── RECORDS FOR PROCESSING ──

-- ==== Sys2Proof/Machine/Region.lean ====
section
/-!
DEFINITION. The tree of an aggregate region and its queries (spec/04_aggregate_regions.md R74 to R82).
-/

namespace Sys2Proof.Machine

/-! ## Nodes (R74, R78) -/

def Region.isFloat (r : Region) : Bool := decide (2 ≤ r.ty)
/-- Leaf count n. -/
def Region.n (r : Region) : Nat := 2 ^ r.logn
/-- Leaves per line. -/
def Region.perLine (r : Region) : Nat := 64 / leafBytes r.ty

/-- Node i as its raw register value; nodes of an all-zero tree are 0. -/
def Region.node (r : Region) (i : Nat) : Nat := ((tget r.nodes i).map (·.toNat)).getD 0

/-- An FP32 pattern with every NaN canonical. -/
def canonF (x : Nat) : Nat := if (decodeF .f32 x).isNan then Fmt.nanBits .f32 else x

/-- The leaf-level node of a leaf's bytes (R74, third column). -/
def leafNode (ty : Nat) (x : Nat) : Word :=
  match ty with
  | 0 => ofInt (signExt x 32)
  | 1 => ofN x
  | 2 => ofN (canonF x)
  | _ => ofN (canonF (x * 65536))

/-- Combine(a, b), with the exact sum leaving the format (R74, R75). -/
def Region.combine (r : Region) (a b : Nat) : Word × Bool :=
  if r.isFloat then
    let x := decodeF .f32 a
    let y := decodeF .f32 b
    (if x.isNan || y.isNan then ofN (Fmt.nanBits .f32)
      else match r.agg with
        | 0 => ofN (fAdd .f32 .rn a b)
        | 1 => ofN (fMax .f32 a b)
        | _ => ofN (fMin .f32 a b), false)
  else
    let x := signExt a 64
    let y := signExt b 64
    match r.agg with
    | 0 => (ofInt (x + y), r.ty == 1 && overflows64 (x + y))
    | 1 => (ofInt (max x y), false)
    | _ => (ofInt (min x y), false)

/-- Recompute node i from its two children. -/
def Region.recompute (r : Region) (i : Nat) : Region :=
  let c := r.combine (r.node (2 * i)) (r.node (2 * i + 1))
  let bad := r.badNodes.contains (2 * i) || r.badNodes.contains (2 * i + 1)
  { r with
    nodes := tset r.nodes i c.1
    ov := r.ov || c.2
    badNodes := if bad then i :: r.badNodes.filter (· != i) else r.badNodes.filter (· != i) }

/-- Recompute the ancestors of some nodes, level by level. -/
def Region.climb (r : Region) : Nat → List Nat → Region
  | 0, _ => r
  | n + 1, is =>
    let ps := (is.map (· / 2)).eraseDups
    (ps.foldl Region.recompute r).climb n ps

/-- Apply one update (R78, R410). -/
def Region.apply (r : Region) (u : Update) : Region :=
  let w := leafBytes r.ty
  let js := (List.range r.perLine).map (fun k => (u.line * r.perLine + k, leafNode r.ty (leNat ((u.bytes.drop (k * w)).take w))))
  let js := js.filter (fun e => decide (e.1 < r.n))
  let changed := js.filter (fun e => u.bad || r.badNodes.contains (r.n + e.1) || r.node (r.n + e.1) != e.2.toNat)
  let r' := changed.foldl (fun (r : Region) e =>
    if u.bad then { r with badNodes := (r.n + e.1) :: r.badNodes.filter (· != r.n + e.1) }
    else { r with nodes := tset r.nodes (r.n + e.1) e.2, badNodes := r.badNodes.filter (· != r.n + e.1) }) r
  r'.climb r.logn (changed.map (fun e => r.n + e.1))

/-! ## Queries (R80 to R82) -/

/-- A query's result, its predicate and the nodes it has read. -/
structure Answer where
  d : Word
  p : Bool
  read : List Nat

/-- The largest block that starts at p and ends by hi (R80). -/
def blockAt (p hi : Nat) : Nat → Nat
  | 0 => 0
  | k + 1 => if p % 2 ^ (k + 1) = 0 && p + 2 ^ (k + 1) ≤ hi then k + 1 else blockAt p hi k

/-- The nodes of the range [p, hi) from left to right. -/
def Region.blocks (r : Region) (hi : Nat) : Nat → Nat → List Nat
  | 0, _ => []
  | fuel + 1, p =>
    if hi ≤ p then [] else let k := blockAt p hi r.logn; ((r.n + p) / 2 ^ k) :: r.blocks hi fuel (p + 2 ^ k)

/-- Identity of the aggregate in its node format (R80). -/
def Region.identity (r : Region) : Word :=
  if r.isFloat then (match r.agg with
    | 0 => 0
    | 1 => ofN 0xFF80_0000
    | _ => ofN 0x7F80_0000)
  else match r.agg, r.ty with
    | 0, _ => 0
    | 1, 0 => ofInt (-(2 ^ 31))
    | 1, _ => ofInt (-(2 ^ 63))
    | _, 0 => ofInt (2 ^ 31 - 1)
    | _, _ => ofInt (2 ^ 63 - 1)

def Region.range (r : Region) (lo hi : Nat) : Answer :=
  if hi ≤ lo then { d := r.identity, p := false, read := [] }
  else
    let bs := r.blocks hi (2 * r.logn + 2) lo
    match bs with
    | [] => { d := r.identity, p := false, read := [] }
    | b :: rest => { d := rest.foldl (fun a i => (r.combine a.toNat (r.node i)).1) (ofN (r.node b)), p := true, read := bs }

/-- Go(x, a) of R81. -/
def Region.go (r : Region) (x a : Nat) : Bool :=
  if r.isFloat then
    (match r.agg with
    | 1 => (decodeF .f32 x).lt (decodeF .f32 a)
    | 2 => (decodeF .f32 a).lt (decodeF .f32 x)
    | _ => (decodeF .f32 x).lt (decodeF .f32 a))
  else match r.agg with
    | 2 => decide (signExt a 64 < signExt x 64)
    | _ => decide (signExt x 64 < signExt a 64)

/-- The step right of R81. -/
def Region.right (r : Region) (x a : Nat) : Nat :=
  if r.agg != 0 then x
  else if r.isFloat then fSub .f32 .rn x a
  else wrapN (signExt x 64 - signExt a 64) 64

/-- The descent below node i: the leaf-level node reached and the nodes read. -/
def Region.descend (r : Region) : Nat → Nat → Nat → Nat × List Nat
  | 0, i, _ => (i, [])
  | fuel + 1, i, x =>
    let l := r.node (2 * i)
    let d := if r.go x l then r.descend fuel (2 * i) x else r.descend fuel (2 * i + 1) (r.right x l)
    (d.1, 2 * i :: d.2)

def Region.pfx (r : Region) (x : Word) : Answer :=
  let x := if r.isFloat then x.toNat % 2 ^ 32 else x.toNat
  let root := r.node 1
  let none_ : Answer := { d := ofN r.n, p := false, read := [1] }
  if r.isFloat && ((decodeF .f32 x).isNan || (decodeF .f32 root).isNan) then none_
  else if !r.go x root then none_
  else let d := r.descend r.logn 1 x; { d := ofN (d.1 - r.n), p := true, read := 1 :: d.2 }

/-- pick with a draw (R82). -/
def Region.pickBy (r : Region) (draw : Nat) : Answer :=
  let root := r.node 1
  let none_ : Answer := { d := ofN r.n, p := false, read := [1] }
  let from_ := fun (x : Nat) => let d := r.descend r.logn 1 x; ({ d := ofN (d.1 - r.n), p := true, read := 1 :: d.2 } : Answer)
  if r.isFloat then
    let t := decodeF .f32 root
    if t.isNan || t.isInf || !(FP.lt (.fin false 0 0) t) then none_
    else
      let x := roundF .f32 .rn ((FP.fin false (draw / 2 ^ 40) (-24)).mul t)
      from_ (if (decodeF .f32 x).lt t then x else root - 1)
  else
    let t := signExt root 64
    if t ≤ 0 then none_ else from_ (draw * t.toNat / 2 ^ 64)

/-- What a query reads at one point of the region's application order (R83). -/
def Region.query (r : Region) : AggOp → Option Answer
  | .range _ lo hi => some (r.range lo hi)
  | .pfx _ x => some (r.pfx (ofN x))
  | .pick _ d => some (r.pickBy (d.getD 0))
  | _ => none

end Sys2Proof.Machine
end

───

Return every entry verbatim.

→ **ANSWER SECTION**:
-- ==== Sys2Proof/Machine/Region.lean ====
section
/-!
DEFINITION. The tree of an aggregate region and its queries (spec/04_aggregate_regions.md R74 to R82).
-/

namespace Sys2Proof.Machine

/-! ## Nodes (R74, R78) -/

def Region.isFloat (r : Region) : Bool := decide (2 ≤ r.ty)
/-- Leaf count n. -/
def Region.n (r : Region) : Nat := 2 ^ r.logn
/-- Leaves per line. -/
def Region.perLine (r : Region) : Nat := 64 / leafBytes r.ty

/-- Node i as its raw register value; nodes of an all-zero tree are 0. -/
def Region.node (r : Region) (i : Nat) : Nat := ((tget r.nodes i).map (·.toNat)).getD 0

/-- An FP32 pattern with every NaN canonical. -/
def canonF (x : Nat) : Nat := if (decodeF .f32 x).isNan then Fmt.nanBits .f32 else x

/-- The leaf-level node of a leaf's bytes (R74, third column). -/
def leafNode (ty : Nat) (x : Nat) : Word :=
  match ty with
  | 0 => ofInt (signExt x 32)
  | 1 => ofN x
  | 2 => ofN (canonF x)
  | _ => ofN (canonF (x * 65536))

/-- Combine(a, b), with the exact sum leaving the format (R74, R75). -/
def Region.combine (r : Region) (a b : Nat) : Word × Bool :=
  if r.isFloat then
    let x := decodeF .f32 a
    let y := decodeF .f32 b
    (if x.isNan || y.isNan then ofN (Fmt.nanBits .f32)
      else match r.agg with
        | 0 => ofN (fAdd .f32 .rn a b)
        | 1 => ofN (fMax .f32 a b)
        | _ => ofN (fMin .f32 a b), false)
  else
    let x := signExt a 64
    let y := signExt b 64
    match r.agg with
    | 0 => (ofInt (x + y), r.ty == 1 && overflows64 (x + y))
    | 1 => (ofInt (max x y), false)
    | _ => (ofInt (min x y), false)

/-- Recompute node i from its two children. -/
def Region.recompute (r : Region) (i : Nat) : Region :=
  let c := r.combine (r.node (2 * i)) (r.node (2 * i + 1))
  let bad := r.badNodes.contains (2 * i) || r.badNodes.contains (2 * i + 1)
  { r with
    nodes := tset r.nodes i c.1
    ov := r.ov || c.2
    badNodes := if bad then i :: r.badNodes.filter (· != i) else r.badNodes.filter (· != i) }

/-- Recompute the ancestors of some nodes, level by level. -/
def Region.climb (r : Region) : Nat → List Nat → Region
  | 0, _ => r
  | n + 1, is =>
    let ps := (is.map (· / 2)).eraseDups
    (ps.foldl Region.recompute r).climb n ps

/-- Apply one update (R78, R410). -/
def Region.apply (r : Region) (u : Update) : Region :=
  let w := leafBytes r.ty
  let js := (List.range r.perLine).map (fun k => (u.line * r.perLine + k, leafNode r.ty (leNat ((u.bytes.drop (k * w)).take w))))
  let js := js.filter (fun e => decide (e.1 < r.n))
  let changed := js.filter (fun e => u.bad || r.badNodes.contains (r.n + e.1) || r.node (r.n + e.1) != e.2.toNat)
  let r' := changed.foldl (fun (r : Region) e =>
    if u.bad then { r with badNodes := (r.n + e.1) :: r.badNodes.filter (· != r.n + e.1) }
    else { r with nodes := tset r.nodes (r.n + e.1) e.2, badNodes := r.badNodes.filter (· != r.n + e.1) }) r
  r'.climb r.logn (changed.map (fun e => r.n + e.1))

/-! ## Queries (R80 to R82) -/

/-- A query's result, its predicate and the nodes it has read. -/
structure Answer where
  d : Word
  p : Bool
  read : List Nat

/-- The largest block that starts at p and ends by hi (R80). -/
def blockAt (p hi : Nat) : Nat → Nat
  | 0 => 0
  | k + 1 => if p % 2 ^ (k + 1) = 0 && p + 2 ^ (k + 1) ≤ hi then k + 1 else blockAt p hi k

/-- The nodes of the range [p, hi) from left to right. -/
def Region.blocks (r : Region) (hi : Nat) : Nat → Nat → List Nat
  | 0, _ => []
  | fuel + 1, p =>
    if hi ≤ p then [] else let k := blockAt p hi r.logn; ((r.n + p) / 2 ^ k) :: r.blocks hi fuel (p + 2 ^ k)

/-- Identity of the aggregate in its node format (R80). -/
def Region.identity (r : Region) : Word :=
  if r.isFloat then (match r.agg with
    | 0 => 0
    | 1 => ofN 0xFF80_0000
    | _ => ofN 0x7F80_0000)
  else match r.agg, r.ty with
    | 0, _ => 0
    | 1, 0 => ofInt (-(2 ^ 31))
    | 1, _ => ofInt (-(2 ^ 63))
    | _, 0 => ofInt (2 ^ 31 - 1)
    | _, _ => ofInt (2 ^ 63 - 1)

def Region.range (r : Region) (lo hi : Nat) : Answer :=
  if hi ≤ lo then { d := r.identity, p := false, read := [] }
  else
    let bs := r.blocks hi (2 * r.logn + 2) lo
    match bs with
    | [] => { d := r.identity, p := false, read := [] }
    | b :: rest => { d := rest.foldl (fun a i => (r.combine a.toNat (r.node i)).1) (ofN (r.node b)), p := true, read := bs }

/-- Go(x, a) of R81. -/
def Region.go (r : Region) (x a : Nat) : Bool :=
  if r.isFloat then
    (match r.agg with
    | 1 => (decodeF .f32 x).lt (decodeF .f32 a)
    | 2 => (decodeF .f32 a).lt (decodeF .f32 x)
    | _ => (decodeF .f32 x).lt (decodeF .f32 a))
  else match r.agg with
    | 2 => decide (signExt a 64 < signExt x 64)
    | _ => decide (signExt x 64 < signExt a 64)

/-- The step right of R81. -/
def Region.right (r : Region) (x a : Nat) : Nat :=
  if r.agg != 0 then x
  else if r.isFloat then fSub .f32 .rn x a
  else wrapN (signExt x 64 - signExt a 64) 64

/-- The descent below node i: the leaf-level node reached and the nodes read. -/
def Region.descend (r : Region) : Nat → Nat → Nat → Nat × List Nat
  | 0, i, _ => (i, [])
  | fuel + 1, i, x =>
    let l := r.node (2 * i)
    let d := if r.go x l then r.descend fuel (2 * i) x else r.descend fuel (2 * i + 1) (r.right x l)
    (d.1, 2 * i :: d.2)

def Region.pfx (r : Region) (x : Word) : Answer :=
  let x := if r.isFloat then x.toNat % 2 ^ 32 else x.toNat
  let root := r.node 1
  let none_ : Answer := { d := ofN r.n, p := false, read := [1] }
  if r.isFloat && ((decodeF .f32 x).isNan || (decodeF .f32 root).isNan) then none_
  else if !r.go x root then none_
  else let d := r.descend r.logn 1 x; { d := ofN (d.1 - r.n), p := true, read := 1 :: d.2 }

/-- pick with a draw (R82). -/
def Region.pickBy (r : Region) (draw : Nat) : Answer :=
  let root := r.node 1
  let none_ : Answer := { d := ofN r.n, p := false, read := [1] }
  let from_ := fun (x : Nat) => let d := r.descend r.logn 1 x; ({ d := ofN (d.1 - r.n), p := true, read := 1 :: d.2 } : Answer)
  if r.isFloat then
    let t := decodeF .f32 root
    if t.isNan || t.isInf || !(FP.lt (.fin false 0 0) t) then none_
    else
      let x := roundF .f32 .rn ((FP.fin false (draw / 2 ^ 40) (-24)).mul t)
      from_ (if (decodeF .f32 x).lt t then x else root - 1)
  else
    let t := signExt root 64
    if t ≤ 0 then none_ else from_ (draw * t.toNat / 2 ^ 64)

/-- What a query reads at one point of the region's application order (R83). -/
def Region.query (r : Region) : AggOp → Option Answer
  | .range _ lo hi => some (r.range lo hi)
  | .pfx _ x => some (r.pfx (ofN x))
  | .pick _ d => some (r.pickBy (d.getD 0))
  | _ => none

end Sys2Proof.Machine
end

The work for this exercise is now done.